Under those metrics, almost all of Amazon's products have been flops and none are not any way similar to the cash cows that Google and Apple have managed to develop and maintain without succumbing to competitors.

I don't think that having to run rust to stay in place the way Amazon does is a sustainable business strategy.

As an investor I'm not looking for Thiels "sustainable business strategy", I want growth. New products, new markets, pushing the envelope.

And that comes from taking risks,, shipping, and dealing with failures. Google and Apple are simply not doing that in a meaningful way, and their share price reflects that.

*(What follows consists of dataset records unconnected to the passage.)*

-- ==== Sys2Proof/Machine/Commit.lean ====
section
/-! DEFINITION. Phase 2 of a step commit: the merge of the monitor slots into the ratio monitor table, and MON_HIT (spec 08: R189,
R198 to R200, R209). -/
namespace Sys2Proof.Machine
open Sys2Proof

/-- Valid monitor slots of the members, in ascending member rank and slot number. -/
def monSlots (s : State) (p : Part) : List MonSlot := (partTiles p).flatMap (fun t => (tileAt s t).mon.map Prod.snd)

/-- SSD and SSW of one tag, added in that order from +0, each addition rounded RNE to binary64. -/
def monSums (slots : List MonSlot) (tag : Nat) : W64 × W64 :=
  (slots.filter (fun m => m.tag = tag)).foldl
    (fun a m => (monAdd a.1 (elemVal .fp64 m.ssd.toNat), monAdd a.2 (elemVal .fp64 m.ssw.toNat))) (0, 0)

def fp32Layout : FpLayout := (fpLayout .fp32).getD ⟨8, 23, 127, .ieee⟩

/-- RATIO: √(SSD ÷ SSW), rounded once. The quotient keeps 240 bits, so that its root tells every tie. -/
def monRatio (ssd ssw : W64) : Nat :=
  match elemVal .fp64 ssd.toNat, elemVal .fp64 ssw.toNat with
  | .nan, _ | _, .nan => fpNan fp32Layout
  | d, .fin _ 0 _ => if flt (.fin false 0 0) d then fpInf fp32Layout false else 0
  | .inf _, .inf _ => Config.freeRatio % 2 ^ 32
  | .inf _, _ => fpInf fp32Layout false
  | .fin _ _ _, .inf _ => 0
  | .fin _ m e, .fin _ m' e' =>
    let n := m <<< (240 + Nat.log2 m')
    let r := sqrtX (n / m') (e - e' - (240 + Nat.log2 m' : Nat))
    (roundFp fp32Layout .rne false false { r with sticky := r.sticky || n % m' ≠ 0 }).1

/-- A merged entry (Table 8-5). -/
def monEntry (tag step : Nat) (sums : W64 × W64) : List Byte :=
  leBytes 32 (sums.1.toNat + sums.2.toNat <<< 64 + (monRatio sums.1 sums.2 % 2 ^ 32) <<< 128 + ((step + 1) % 2 ^ 32) <<< 160
    + (tag % 4096) <<< 192 + 1 <<< 204)

/-- The 4,096 entries of the bank to write: merged tags anew, every other entry as the current bank holds it. -/
def monTable (old : List Byte) (slots : List MonSlot) (step : Nat) : List Byte :=
  (List.range 4096).flatMap (fun t =>
    if slots.any (fun m => m.tag = t) then monEntry t step (monSums slots t) else (old.drop (32 * t)).take 32)

/-- Phase 2 on a partition: reads the current bank, writes the other, and notes the merged ratios; a failed access fails the gate
(Table 8-1). -/
def monMerge (s : State) (p : Part) (ev : List LineEv) : State :=
  let cur : Bool := p.step.toNat % 2 = 1
  let slots := monSlots s p
  let tags := (List.range 4096).filter (fun t => slots.any (fun m => m.tag = t))
  let r := ctxRead s io0Page p.ctx (monBank p cur) 131072 ev
  let w := if r.status = stOk then ctxWriteAt r.s io0Page p.ctx (monBank p !cur) (monTable r.data slots p.step.toNat) ev else r
  let bad : Bool := w.status ≠ stOk
  partUpd w.s p.t0 (fun q => { q with
    monBad := bad, merged := if bad then [] else tags.map (fun t => (t, let m := monSums slots t; monRatio m.1 m.2)) })

/-- MONITOR_MERGE_DONE (R189): phase 2 of the commit in progress ends, and the decision follows once every vote is in. -/
def execMonitorMergeDone (t : Nat) (ev : List LineEv) (s : State) : Out :=
  match partOf s t with
  | none => .next s
  | some p =>
    match mapFind s.un.txns p.tid with
    | none => .next s
    | some x =>
      let waits (b : Bool) (wr : Bool) : Bool := spanWaits s io0Page p.ctx (monBank p b) 131072 wr ev
      let cur : Bool := p.step.toNat % 2 = 1
      if !p.preparing || x.kind ≠ 1 || x.key ≠ p.t0 || x.phase ≠ .preparing || x.merged || waits cur false || waits (!cur) true then .next s
      else
        let s1 := monMerge s p ev
        .next (stepDecide (txnSet s1 p.tid { x with merged := true }) p.tid)

/-- MON_HIT_CLEAR (R209): PF0 writes 1 to VALID. -/
def execMonHitClear (t : Nat) (w : Writer) (s : State) : Out :=
  match partOf s t with
  | none => .next s
  | some p =>
    if w ≠ .pf0 || !(bar0Unit s w (.tile t)) || !(blockLive s (.tile t)) || !(p.monHit.getLsbD 31) then .next s
    else .next (partUpd s p.t0 (fun q => { q with monHit := 0 }))

end Sys2Proof.Machine
end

I'm not sure I agree with this about Amazon, but some of it may just be strategy opinion differences. Apple and Google both have higher capitalizations, but more importantly they operate at growing profits as opposed to a loss. Google's share price is also substantially higher than Amazon's.

Bezos has definitely made some good decisions, but I think attributing too much to one person (correct or incorrect) is a bit of a problem. Either the company fails without that person, or the perception is that the company can't succeed without that person.

Regardless, my personal opinion on Amazon's overall retail strategy and execution is honestly pretty bad.

Depends on what kind of impact you want your work to have.

(Not saying that Bezos's style is the reason for his impact, though it might be.)